The A Little Bit Weird Blog

Let’s go 4 years back in time

Written by Nick on

It was the summer before my senior year of college. Like many other independent musicians, I was sitting on a pile of music with no idea what to do next. Of course, I had a Facebook page and a SoundCloud account. After all, if you build it, they will come… right?

Wrong.

empty bleachers

So I began toying with the idea of giving my music away for free. If I printed CDs, sure, my friends and family would buy them to put in their cars. And I might even sell as many as 50 of these right off the bat. But then what? Set up an online store? Not many of my 125 Facebook followers would be likely to whip out their credit card and actually buy music.

The free option started to look promising.

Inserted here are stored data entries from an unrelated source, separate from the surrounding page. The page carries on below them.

/-- The speed band is updated once per Riser frame while VALID = 1 (R207). -/
def Head.updateBand (x : Head) : Head :=
  if x.b AngleReg.VALID then
    let m := x.loops.regionMem
    let t (k : Nat) : Nat := m.readLE (4 * (k - 1)) 4
    let w := x.omega.natAbs
    let b := bandDown t (m.readLE 12 2 * 2 ^ 8) w 3 (bandUp t w 3 (x.r LoopReg.SPEED_BAND))
    (x.w LoopReg.SPEED_BAND b).refreshBank
  else x

/-- CLR_STATS of a loop is written with 1 (R213). -/
def Head.loopClrStats (n : Nat) (x : Head) : Head :=
  { x with loops := { x.loops with statMem := x.loops.statMem.writeBytes (32 * n) (List.replicate 32 0) } }

end Sys2Proof.Machine
end

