/-- SPARE_STATE is compared with the position that sampler 32 should cover (R90, R287). -/
def Head.frameSpare (c : Ctx) (a : BitVec 800) (num : Nat) (x : Head) : Head :=
  let want := (x.coveredAt (1600 * num : Nat)).getD 32
  if srvSpare a = want then x else (x.flag RiserReg.SPARE_MISMATCH).calMismatch c

/-- WRITE_ABORT of a good frame (R188). -/
def Head.frameAbort (c : Ctx) (a : BitVec 800) (x : Head) : Head :=
  let v := srvAbort a
  if v = 0 then x else (x.flag RiserReg.WRITE_ABORTED).writeAbort c v

/-- The inputs of a good frame that report faults of the head-end (R72, R237). -/
def Head.frameInputs (a : BitVec 800) (x : Head) : Head :=
  let inp := srvInputs a
  let old := x.land.lastInputs
  let rose := (List.range 13).any fun k => bitOf inp k && !bitOf old k && (k == 5 || k == 8 || k == 9 || k == 10 || k == 11)
  { x.flagIf rose LandReg.INPUT_FAULT with land := { x.land with lastInputs := inp } }

/-- Everything a good frame's servo area does in the head, the happenings of one instant in the order of R218 and R262: the
inputs and what the interlocks judge by them, the tracker and an angle fault, and then acknowledgements and the probe. -/
def Head.goodFrame (c : Ctx) (a : BitVec 800) (num : Nat) (x : Head) : Head :=
  let old := x.land.lastInputs
  let x : Head := { x with riser := { x.riser with servo := a, servoFrame := num, servoSeen := true } }
  let x : Head := (((x.frameInputs a).busFrame a old).frameMotor c a num).refreshInhibit c
  let x : Head := ((x.updateKv a).updateBand).sampleBanks c
  let x : Head := x.stepFrame a (100 * num) old
  let x : Head := x.takeTemp a
  let x : Head := (x.frameWindows num false (bitOf (srvInputs a) 12)).frameEdges a num
  let x : Head := x.pushServo { num := num, good := true, area := a, wm := x.wm
                                dev := x.ri (StepReg.DEV 0), devSa := x.ri (StepReg.DEV 1) }
  let x : Head := (x.frameSpare c a num).frameAbort c a
  let x : Head := (List.range 4).foldl (fun x i => x.takeAck c (srvAck a i)) x
  if x.r SpinReg.SSTATE = 4 ∧ x.spin.fOff = some (100 * num) then x.probeGood c a (100 * num) else x

/-- The numbers missing before frame `num` where `next` was due: none where the sequence runs on or runs back. -/
def missingNums (next : Option Nat) (num : Nat) : List Nat :=
  match next with
  | none => []
  | some n => if n < num then (List.range (num - n)).map (n + ·) else []

/-- A frame start or a bad frame in the sequence of frame numbers, and what every received frame counts (R67, R75,
R79, R80). -/
def Head.receive (c : Ctx) (f : UpFrame) (x : Head) : Head :=
  let good := f.good
  let num := if f.fsbGood then f.num else x.riser.nextNum.getD 0
  let gap := if f.fsbGood then missingNums x.riser.nextNum num else []
  let slip := f.fsbGood && (match x.riser.nextNum with | none => false | some n => n != num)
  let x : Head := (x.flagIf f.fillBad RiserReg.FILL_RANGE).flagIf slip RiserReg.FRAME_SLIP
  let x : Head := gap.foldl (fun x n => x.badFrame c n) x
  let x : Head := { x with riser := { x.riser with
    nextNum := some ((num + 1) % 2 ^ 48)
    noLockRun := if !f.fsbGood then x.riser.noLockRun
      else if f.dnLock then (if 4 ≤ x.riser.noLockRun then x.riser.noLockRun else 0)
      else x.riser.noLockRun + 1 } }
  if !good then x.badFrame c num
  else
    let x : Head := { x with riser := { x.riser with
      badRun := if 4 ≤ x.riser.badRun then x.riser.badRun else 0
      goodRun := if f.dnLock ∧ ¬ f.dnBad then x.riser.goodRun + 1 else 0
      latMax := if x.r RiserReg.STATE = 5 then max x.riser.latMax f.late else x.riser.latMax
      latFrames := if x.r RiserReg.STATE = 5 then x.riser.latFrames + 1 else x.riser.latFrames } }
    (x.bufferFrame num (some f.samples)).goodFrame c f.servo num

/-- What a good frame says of FAULT and SAFE, which come before everything else in it (R217, R218, R262): INPUTS[4] routes
the head to FAULT, and the head-end's SAFE bit is followed; an entry into SAFE that the head-end made on its own is logged
(R454). -/
def State.frameSafe (h : Fin 32) (f : UpFrame) (s : State) : State :=
  let a := f.servo
  let s := if bitOf (srvInputs a) 4 then s.faultHead h 1 else s
  let before := (s.head h).r LandReg.HSTATE
  let s := s.onHead h (Head.headEndSafe (s.ctx h) f.safe (srvBus a))
  let x := s.head h
  if x.r LandReg.HSTATE = 10 ∧ before ≠ 10 then s.log (tileOf h) 0x20 h (x.r RiserReg.SAFE_CAUSE) 0 else s

/-- A whole frame is taken (R75, R217). -/
def State.upstream (h : Fin 32) (f : UpFrame) (s : State) : State :=
  (if f.good then s.frameSafe h f else s).onHead h (Head.receive (s.ctx h) f)

/-- What the lanes brought is taken, and with it the first frame that is there whole (R64, R67). -/
def State.lineFrame (h : Fin 32) (l : LineRx) (s : State) : State :=
  let s := s.onHead h (Head.lineIn l)
  match (s.head h).riser.rx.frame l.late with
  | none => s
  | some (f, rx) => (s.onHead h fun x => { x with riser := { x.riser with rx := rx } }).upstream h f

/-- UPSTREAM_FRAME (R75): a frame reaches the device while the link carries frames. -/
def execUpstreamFrame (wait : Nat) (h : Fin 32) (l : LineRx) (s : State) : Out :=
  s.after wait (fun s => s.live h && ((s.head h).r RiserReg.STATE == 5 || (s.head h).up)) (State.lineFrame h l)

/-! ### Register writes -/

/-- SAFE_CMD is written (R91): 1 is a SAFE cause of the head, 0 withdraws it, unless the Landing orders SAFE. -/
def State.safeCmd (h : Fin 32) (v : Bool) (s : State) : State :=
  let s := s.onHead h (·.put RiserReg.SAFE_CMD v)
  if v then s.safeHead h 1
  else s.onHead h fun x => if x.land.safeOrdered then x else x.safeEnds 1

/-- SAFE_RELEASE is written with 1 (R93). -/
def Head.safeRelease (c : Ctx) (x : Head) : Head :=
  if x.riser.causes.isEmpty then x.issue c { RCmd.reset with op := 2, src := .endpoint } else x.flag RiserReg.SAFE_HELD

/-- FW_GO is written with 1 (R94, R174): ignored while it reads 1, refused for a timed opcode, ACT and a reserved one,
discarded while the link is not UP. -/
def Head.fwGo (c : Ctx) (x : Head) : Head :=
  let op := x.r RiserReg.FW_OPCODE
  if x.b RiserReg.FW_GO then x
  else if (3 ≤ op ∧ op ≤ 6) ∨ 0x0C < op then x.flag RiserReg.FW_CMD_BAD
  else if !x.up then x
  else
    let arg := x.r RiserReg.FW_ARG_LO + x.r RiserReg.FW_ARG_HI * 2 ^ 32
    let x : Head := (x.issue c { RCmd.reset with op := op, arg := arg, src := .firmware }).put RiserReg.FW_GO true
    if op = 0x0B then x.stratMark (arg % 2 ^ 16 / 16) false else x

end Sys2Proof.Machine
end

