-- ==== Sys2Proof/Machine/Reset.lean ====
section
/-! DEFINITION. The five reset classes (R7 to R11, R501, R505, R506), power-on reset, the control inputs and clocks
(R483, R484, R496), and the power-failure episode (R432, R471, R472). -/

namespace Sys2Proof.Machine

/-! ### Parts -/

/-- The SAFE frame that a reset sends first to a head whose link is up (R9). -/
def Head.safeFrame (c : Ctx) (x : Head) : Option DownFrame :=
  if x.up then some { DownFrame.reset with num := (c.now / 1600 + 1) % 2 ^ 48, safe := true } else none

/-- The transmitter after a reset, with the SAFE frame on the lanes (R9, R64). -/
def Head.safeTx (c : Ctx) (x : Head) : TxSt :=
  match x.safeFrame c with
  | none => .reset
  | some d => x.riser.tx.frame (1600 * d.num + Config.devTx.val) d.blocks

/-- SAFE causes that outlast a reset of class `cls`: the thermal trip until the tile restarts or the package resets, and a
power failure until the pin returns (R91, R464, R472). -/
def lastingCause (cls : RClass) (cause : Nat) : Bool :=
  cause == 3 || (cause == 2 && (cls == .tile || cls == .head))

/-- A head after a reset of class `cls` (R6, R7, R506): registers restored, engines as after reset, the tables that came
with the bit-stream kept and the position table back at its defaults, and SAFE sent (R9). The result buffer, which only its two
load commands write (R297), and the last job's result (R292, R299) stand, but for a loss of power. -/
def Head.cleared (c : Ctx) (cls : RClass) (x : Head) : Head :=
  { Head.reset with
    regs := x.regs.resetBy cls headFields
    inReset := x.inReset
    riser := { RiserSt.reset with
      lastDown := x.safeFrame c, tx := x.safeTx c
      causes := x.riser.causes.filter (lastingCause cls), safeSince := x.riser.safeSince }
    loops := { LoopSt.reset with topoMem := x.loops.topoMem, setMem := x.loops.setMem, bankMem := x.loops.bankMem
                                 regionMem := x.loops.regionMem }
    cal := { CalSt.reset with
      jobMem := x.cal.jobMem, posMem := x.cal.posDefault, posDefault := x.cal.posDefault
      bufferMem := if cls = .cold then .empty else x.cal.bufferMem
      resultMem := if cls = .cold then .empty else x.cal.resultMem }
    schedMem := x.schedMem, chanMem := x.chanMem, stratMem := x.stratMem }

/-- A head comes out of reset: the bank in force is that of the region map (R206), the drive is IDLE with CHOP_LOOP on
(R241), and in COAST at once while STOPPED = 0 (R248); with the head OFF, the step generators are HELD (R281). -/
def Head.wake (x : Head) : Head :=
  let x : Head := { x with inReset := false }
  let x : Head := (x.w LoopReg.BANK x.bankNow).chopOn
  (if x.b SpinReg.STOPPED then x else x.spinTo 1).refreshHeld

/-- A head reset (R7, R94): SAFE is sent, an order ends ABORTED (R156), and the head returns to OFF. -/
def State.headReset (h : Fin 32) (s : State) : State :=
  let t := tileOf h
  let x := s.head h
  let y : Head := x.cleared (s.ctx h) .head
  let y : Head := if x.weft.order.isSome then y.w WeftReg.STATUS 2 else y
  let s := s.setHead h y.wake
  let s := s.onTile t fun x =>
    if x.replay.running = some (localOf h).val then { x with replay := { x.replay with running := none } } else x
  s.log t 0x31 h 3 0

/-- A port reset by command (R7, R364). -/
def State.portResetCmd (p : Fin 16) (s : State) : State :=
  (s.portReset p).log (portTile p) 0x31 0xFF 4 p

/-- A core after a reset of its tile (R406): stopped, its caches disabled, invalid and unlocked. -/
def CoreSt.cleared (x : CoreSt) : CoreSt := { CoreSt.reset with tcm := x.tcm }

/-- A tile's blocks after a reset of class `cls`; its heads, ports and archive sets are reset apart. -/
def Tile.cleared (cycle : Nat) (cls : RClass) (x : Tile) : Tile :=
  { x with
    regs := x.regs.resetBy cls tileFields
    bolt := { BoltSt.reset with winStart := cycle, hostMark := cycle, lastAccrual := cycle }
    dma := Vector.replicate 8 .reset, dmaLast := 7
    cores := #v[x.cores[0].cleared, x.cores[1].cleared]
    replay := .reset, lockMem := .empty, journalBuf := .empty, journalUe := false, dmaFree := 0
    links := Vector.replicate 3 .reset, flitsHeld := []
    heat := { x.heat with outRun := HeatSt.reset.outRun, inRun := HeatSt.reset.inRun, checked := 63, lastEval := cycle } }

/-- The stack of a tile and the cores' RAM hold open values after a reset of the tile or a loss of its power (R372; the
cores' RAM: no rule says what it holds, log entry 81). -/
def Tile.loseRam (gen : Nat) (x : Tile) : Tile :=
  { x with
    stack := x.stack.lose gen shadowBase
    cores := #v[{ x.cores[0] with tcm := x.cores[0].tcm.lose (gen + 1) 524288 },
      { x.cores[1] with tcm := x.cores[1].tcm.lose (gen + 2) 524288 }] }

/-- The memories of a tile lose what they hold. -/
def State.loseRam (t : Fin 8) (s : State) : State :=
  { (s.onTile t (Tile.loseRam s.freeCount)) with freeCount := s.freeCount + 3 }

/-- An archive set whose home tile is in reset: nothing of its working state is left until replay (R317). -/
def State.clearSet (n : Fin 8) (s : State) : State := s.onSet n fun a => { ASet.reset with cfg := a.cfg }

/-- The Atrium copy of a tile goes out with it, as standby (R442, R458). -/
def State.copyOut (t : Fin 8) (s : State) : State :=
  if t.val % 4 ≠ 0 then s
  else
    let w := wingOf t
    let held := s.holds w
    let s := s.onAtrium w fun a => { a.put AuthReg.HOLDER_WING (w.val == 0) with
      held := true, leaseSeen := false, sent := none, sentMs := none, handover := none }
    if held && s.rejoining then
      (s.onAtrium 0 fun a => { a with rejoin := none }).onAtrium 1 fun a => { a with rejoin := none }
    else s

/-- The flash from which the configuration in use was read (R412, R438). -/
def State.flashUsed (s : State) : Fin 2 := if s.pr s.mainWing BootReg.FLASH_USED = 1 then 1 else 0

/-- A tile reset begins (R7, R9, R414, R505). -/
def State.tileReset (t : Fin 8) (s : State) : State :=
  let s := localHeads.foldl (fun s l => s.onHead (headOf t l) fun x =>
    { x.cleared (s.ctx (headOf t l)) .tile with inReset := true }) s
  let s := s.hostTileReset t
  let s := s.onTile t fun x => { x.cleared s.cycle .tile with inReset := true }
  let s := s.loseRam t
  let s := allSets.foldl (fun s n => if (s.aset n).cfg.n ≠ 0 ∧ (s.aset n).cfg.homeTile = t then s.clearSet n else s) s
  let s := s.copyOut t
  let s := { s with boot := { s.boot with tileLoad := s.boot.tileLoad.filter (· ≠ t.val) ++ [t.val] } }
  let s := s.onFlash s.flashUsed fun f => { f with bootRead := true }
  (s.log t 0x31 0xFF 2 0).refreshSets.refreshPorts

/-- A tile reset by command or restart (R10, R501): one that already runs absorbs it. -/
def State.tileResetCmd (t : Fin 8) (s : State) : State :=
  if s.tileEnabled t && !s.boot.tileLoad.contains t.val && s.boot.phase = .running then s.tileReset t else s

/-- The heads in a reset of the whole package. -/
def State.clearHeads (cls : RClass) (s : State) : State :=
  s.eachHead fun h s => s.onHead h fun x => { x.cleared (s.ctx h) cls with inReset := true }

/-- A tile in a reset of the whole package: its time stands, and its links, locks, logger and repairs are as at power-on. -/
def Tile.clearedAll (cycle : Nat) (cls : RClass) (x : Tile) : Tile :=
  { x.cleared cycle cls with
    inReset := true, time16 := 0, timeOn := false, slew := 0, holdLeft := 0, paces := [], syncIn := [], lastSync := none
    flitCount := 0, locks := [], nextHandle := 1, hcrWait := [], lockStop := false, leakMs := 0
    logger := Logger.reset, repairs := []
    heat := { HeatSt.reset with lastEval := cycle } }

/-- The tiles in a reset of the whole package. -/
def State.clearTiles (cls : RClass) (s : State) : State := s.eachTile fun t s => s.onTile t (Tile.clearedAll s.cycle cls)

/-- Every tile's memories lose what they hold. -/
def State.loseRams (s : State) : State := s.eachTile State.loseRam

/-- An Atrium copy in a reset of the whole package. -/
def Atrium.cleared (cls : RClass) (x : Atrium) : Atrium := { Atrium.reset with regs := x.regs.resetBy cls pkgFields }

/-- A boot flash in a reset of the package: an operation under way is gone. -/
def FlashSt.cleared (x : FlashSt) : FlashSt := { x with started := none, op := 0, bootRead := false }

/-- The blocks of the package that have no head and no tile: ports, sets, Atrium copies, flashes, boot and SMBus. -/
def State.clearRest (cls : RClass) (s : State) : State :=
  { s with
    ports := Vector.replicate 16 { PortSt.reset with rateAt := s.cycle }
    sets := Vector.replicate 8 .reset
    atria := #v[s.atria[0].cleared cls, s.atria[1].cleared cls]
    flashes := #v[s.flashes[0].cleared, s.flashes[1].cleared]
    boot := { BootSt.reset with straps := s.boot.straps, warm := cls == .warm }
    smb := .reset, shadows := [], pkg := { s.pkg with alertN := true } }

/-- A reset of the whole package. -/
def State.clearAll (cls : RClass) (s : State) : State := (((s.clearHeads cls).clearTiles cls).loseRams).clearRest cls

/-- A warm reset of the package begins (R7, R10). -/
def State.warmReset (s : State) : State := s.clearAll .warm

/-- A cold reset of the package begins (R7): the heads' table memories lose what they hold. -/
def State.coldReset (s : State) : State :=
  (s.clearAll .cold).eachHead fun h s => s.onHead h fun x => { Head.reset with regs := x.regs, riser := x.riser }

/-- The boot sequence begins with the PLLs (R411). -/
def State.bootBegins (s : State) : State := { s with boot := { s.boot with phase := .pll } }

/-! ### Power, RST_N and clocks -/

/-- POWER_ON_RESET_RELEASE (R483): the rails are in tolerance, RST_N and PWRFAIL_N high; `straps` are the levels of the
strap pins. -/
def execPowerOnResetRelease (wait : Nat) (straps : Word) (s : State) : Out :=
  s.after wait (fun s => s.pkg.porHeld && s.pkg.rstN && s.pkg.pwrfailN && s.pkg.sysclk) fun s =>
    { s with pkg := { s.pkg with porHeld := false, warmHeld := false }, boot := { s.boot with straps := straps.toNat } }
      |>.bootBegins

/-- RST_N_RISE (R484). -/
def execRstNRise (wait : Nat) (s : State) : Out :=
  s.afterIn 2 wait (fun s => !s.pkg.rstN) fun s =>
    let s := { s with pkg := { s.pkg with rstN := true } }
    if s.pkg.warmHeld then { s with pkg := { s.pkg with warmHeld := false } } |>.bootBegins else s

/-- SYSCLK_RETURN (R496): a cold boot follows, unless another cause still holds the reset. -/
def execSysclkReturn (wait : Nat) (s : State) : Out :=
  s.after wait (fun s => !s.pkg.sysclk) fun s =>
    let s := { s with pkg := { s.pkg with sysclk := true } }
    if s.pkg.porHeld then s else if s.pkg.rstN then s.bootBegins else { s with pkg := { s.pkg with warmHeld := true } }

/-- REFCLK_STOP (R496): every lane loses lock, Riser links are lost (R80), and fabric links fall. -/
def execRefclkStop (wait : Nat) (s : State) : Out :=
  s.after wait (fun _ => true) fun s =>
    let s := s.eachHead fun h s =>
      let s := s.onHead h fun x => x.w RiserReg.LANE_LOCK 0
      if (s.head h).up then s.linkLoss h true else s
    allPorts.foldl (fun s p => s.linkFalls p) s

/-! ### The power-failure episode -/

/-- PWRFAIL of every enabled tile is recorded, once its store has power (R453, R471). -/
def State.logPwrfail (s : State) : State :=
  let on := s.boot.phase != .held && s.boot.phase != .pll
  s.eachTile fun t s => if on && s.tileEnabled t then s.log t 0x30 0xFF 0 0 else s

/-- PWRFAIL (R471): the pin has been low for `low` CORE cycles without a break, 40 ns or more. A fall recognised while an
episode runs neither restarts nor lengthens it (R432). -/
def execPwrfail (wait low : Nat) (s : State) : Out :=
  s.afterIn 2 wait (fun s => s.pkg.pwrfailN && decide (64 ≤ low)) fun s =>
    let edge := match s.pkg.failEdge with | some e => e | none => s.cycle - low
    let s := { s with pkg := { s.pkg with pwrfailN := false, highSince := none, failEdge := some edge } }
    (s.eachHead fun h s => s.safeHead h 3).logPwrfail

/-- PWRFAIL_N_RISE (R472): SAFE cause 3 ends while the heads stay in SAFE, and the episode goes on. -/
def execPwrfailNRise (wait : Nat) (s : State) : Out :=
  s.afterIn 2 wait (fun s => !s.pkg.pwrfailN) fun s =>
    let now := s.cycle
    let s := { s with pkg := { s.pkg with pwrfailN := true, highSince := some now } }
    s.eachHead fun h s => s.onHead h (·.safeEnds 3)

/-- The records that a tile's logger held back are written (R471, R472). -/
def State.flushDeferred (t : Fin 8) (s : State) : State :=
  let l := (s.tile t).logger.deferred
  let s := s.onTile t fun x => { x with logger := { x.logger with deferred := [] } }
  l.foldl (fun s r => s.writeRecord t r) s

/-- PWRFAIL_EPISODE_END (R472): PWRFAIL_N has been high for 1 ms. -/
def execPwrfailEpisodeEnd (wait : Nat) (s : State) : Out :=
  s.after wait (fun s => s.pkg.pwrfailN && s.pkg.failEdge.isSome && (match s.pkg.highSince with
    | none => false
    | some c => s.since c (cyclesOfMs 1))) fun s =>
    let s := { s with pkg := { s.pkg with failEdge := none, highSince := none, refusing := false } }
    (s.eachTile State.flushDeferred).refreshSets

end Sys2Proof.Machine
end

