/-- The entries of the winning copy are copied over the other copy, word by word where they differ (R426). -/
def State.copyRecords (from_ into : Fin 8) (s : State) : State :=
  let a := (s.tile from_).selv
  let b := (s.tile into).selv
  (a.recordKeys ++ b.recordKeys.filter fun k => !a.recordKeys.contains k).foldl (fun (s : State) (k : Nat) =>
    if a.read k = (s.tile into).selv.read k then s else s.selvWrite into k (a.read k)) s

/-- The copy whose newest valid entry is higher; the primary, that of wing `w`, wins a tie (R426). -/
def winningCopy (w : Fin 2) (a b : Option (List Byte)) : Option (Fin 2 × List Byte) :=
  match a, b with
  | none, none => none
  | some x, none => some (0, x)
  | none, some y => some (1, y)
  | some x, some y =>
    if entryCount x < entryCount y then some (1, y)
    else if entryCount y < entryCount x then some (0, x)
    else if w = 0 then some (0, x) else some (1, y)

/-- BOOT_RECORD_SCAN (R426, R433): the chain head and the new BOOT_COUNT; then the candidates are read, or the boot is held
by the strap BOOT = 2 (R413). -/
def execBootRecordScan (wait : Nat) (s : State) : Out :=
  s.after wait (fun s => s.boot.phase = .scan) fun s =>
    let strap := s.boot.strapWord
    let w := strapWing strap
    let s := (s.noteRecordRead 0).noteRecordRead 4
    let head := winningCopy w (s.tile 0).selv.newestEntry (s.tile 4).selv.newestEntry
    let s := match head with
      | none => s
      | some (c, _) => s.copyRecords (atriumTile c) (atriumTile (otherWing c))
    let count := max (max (s.pr 0 BootReg.BOOT_COUNT) (s.pr 1 BootReg.BOOT_COUNT)) ((head.map fun (e : Fin 2 × List Byte) => entryCount e.2).getD 0)
    let s := s.bootReconcile.refreshWear w
    let s := { s with boot := { s.boot with
      prevEntry := (head.map fun (e : Fin 2 × List Byte) => e.2).getD [], restart := head.isNone, nextCount := count + 1 } }
    if strapBoot strap = 2 then
      { (s.bothPut BootReg.BOOT_CODE 11).bothPut BootReg.MGMT_ONLY 1 with boot := { s.boot with phase := .sparing } }
    else
      let s := { s with boot := { s.boot with phase := .candidate } }
      let s := s.onFlash 0 fun f => { f with bootRead := true }
      if strapBoot strap = 1 then s else s.onFlash 1 fun f => { f with bootRead := true }

/-! ### Step 5 -/

/-- The candidates in the order of R412: flash and slot. -/
def State.candidates (s : State) : List (Fin 2 × Nat) :=
  let strap := s.boot.strapWord
  let w := strapWing strap
  let o := otherWing w
  let act (f : Fin 2) : Nat := s.activeSlot w f
  if strapBoot strap = 1 then [(0, act 0), (0, 1 - act 0)]
  else [(w, act w), (o, act o), (w, 1 - act w), (o, 1 - act o)]

/-- FW_DIGEST[0-7] of a container (R419). -/
def FlashSt.imageDigests (f : FlashSt) (b : Nat) : List (List Byte) :=
  (List.range 8).map fun i => match (sectionsOf (f.table b) 0x30 i).head? with
    | some x => sha384 (f.body b x)
    | none => List.replicate 48 0

/-- The boot stays management-only with a code (R413). -/
def State.bootFails (code : Nat) (s : State) : State :=
  let s := s.onFlash 0 fun f => { f with bootRead := false }
  let s := s.onFlash 1 fun f => { f with bootRead := false }
  { (s.bothPut BootReg.BOOT_CODE code).bothPut BootReg.MGMT_ONLY 1 with boot := { s.boot with phase := .sparing } }

/-- The other flash of a dual-flash boot does not hold the bit-stream in use in the same slot (R412). -/
def State.flashMismatch (s : State) (fl : Fin 2) (slot : Nat) : Bool :=
  let o := otherWing fl
  let b := slotByte slot
  strapBoot s.boot.strapWord != 1 && (s.checkImage (strapWing s.boot.strapWord) o slot s.boot.strapWord != 0
    || (s.flash o).signedDigest b != (s.flash fl).signedDigest b)

/-- A candidate is used (R412, R438). -/
def State.useCandidate (i : Nat) (fl : Fin 2) (slot : Nat) (s : State) : State :=
  let f := s.flash fl
  let b := slotByte slot
  let apart := s.flashMismatch fl slot
  let tiles := tileSet (f.tileCount b)
  let live := (f.table b).filter fun x => !x.ignored tiles
  let lim := f.bodyOf b live 3 0
  let fields := [(BootReg.BOOT_CODE, 0), (BootReg.MGMT_ONLY, 0), (BootReg.FALLBACK, if i = 0 then 0 else 1),
    (BootReg.FLASH_MISMATCH, flagNat apart), (BootReg.FLASH_USED, fl.val), (BootReg.SLOT_USED, slot),
    (BootReg.KEY_SLOT_USED, f.keySlot b), (BootReg.SEQ_LO, f.sequence b), (BootReg.SEQ_HI, f.sequence b / 2 ^ 32)]
  let s := fields.foldl (fun s e => s.bothPut e.1 e.2) s
  let s := if apart then s.onFlash (otherWing fl) fun f => { f with bootRead := false } else s
  { s with boot := { s.boot with
    phase := .load, sections := live, slotBase := b, limits := limitsOf (lim.length / 16) lim
    bsDigest := f.signedDigest b, images := f.imageDigests b } }

/-- CANDIDATE_VERIFY (R412, R413): the next candidate is checked, and used or recorded in BOOT_TRY. -/
def execCandidateVerify (reads : FlashReads) (s : State) : Out :=
  let ok := reads.ok
  s.after reads.wait (fun s => s.boot.phase = .candidate) fun s =>
    let i := s.boot.tries.length
    match s.candidates[i]? with
    | none => s.bootFails (s.boot.tries.getLastD 1)
    | some (fl, slot) =>
      let code := if ok then s.checkImage (strapWing s.boot.strapWord) fl slot s.boot.strapWord else 12
      let s := if ok then s.noteCheck (strapWing s.boot.strapWord) fl slot else s
      let try_ := s.pr s.mainWing BootReg.BOOT_TRY
      let s := s.bothPut BootReg.BOOT_TRY (try_ + code * 2 ^ (8 * i))
      let s := { s with boot := { s.boot with tries := s.boot.tries ++ [code] } }
      if code = 0 then s.useCandidate i fl slot
      else if i + 1 = s.candidates.length then s.bootFails code
      else s

/-! ### Steps 6 and 7 -/

/-- A table memory that holds the given bytes and no error. -/
def memOf (l : List Byte) : Mem :=
  { Mem.empty with cells := l.zipIdx.filterMap fun e => if e.1 = 0 then none else some (e.2, e.1) }

/-- Part of a list of bytes. -/
def sliceOf (l : List Byte) (a n : Nat) : List Byte := (l.drop a).take n

/-- The requester in whose name a bit-stream's register lists are written: the Atrium of the wing that boots. -/
def State.loader (s : State) : Req := .core (atriumTile s.mainWing) 0

/-- The entries of a register list are applied in order as register writes (R417). -/
def State.applyList (l : List Byte) (s : State) : State :=
  (regList l).foldl (fun s e => s.writePlace s.loader (placeOf e.1) e.2) s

If gave away my music for free online, I might not make those first 50 sales, but at least I’d reach a bunch of people...right? But who were they? Where were they from? Would they tell their friends? Would I ever see or hear from them again?

Then it hit me.

idea lightbulb

It’s so simple! Right now, music is hard to sell; and you need to be lucky and a genius to benefit from no strings attached-free. Meanwhile, what you really want is promotion from your fans, connectivity with your fans, and information about your fans. So why not let fans download your music in exchange for these things?

3 simple steps.

So, I contacted a programmer friend of mine. We built a simple web page, with my name, album art, and a player so people could listen to the whole album as many times as they wanted. No barriers to entry like some of those super annoying Facebook apps (“Like my page, then hear my music!”). After all, nobody wants to Like an artist they haven’t even heard yet! On my page, not only was listening unrestricted, but if you liked what you heard, you could even download it for free by following three easy steps. First, I asked listeners to log in with Facebook, which automatically gave me their name, email address, and location. Then, I asked them to Like my Facebook page so they could stay up to date on my new music. The third, and final, step required these new fans to enter the email address of a friend, who would then receive a personalized recommendation to check out my music and download it for free!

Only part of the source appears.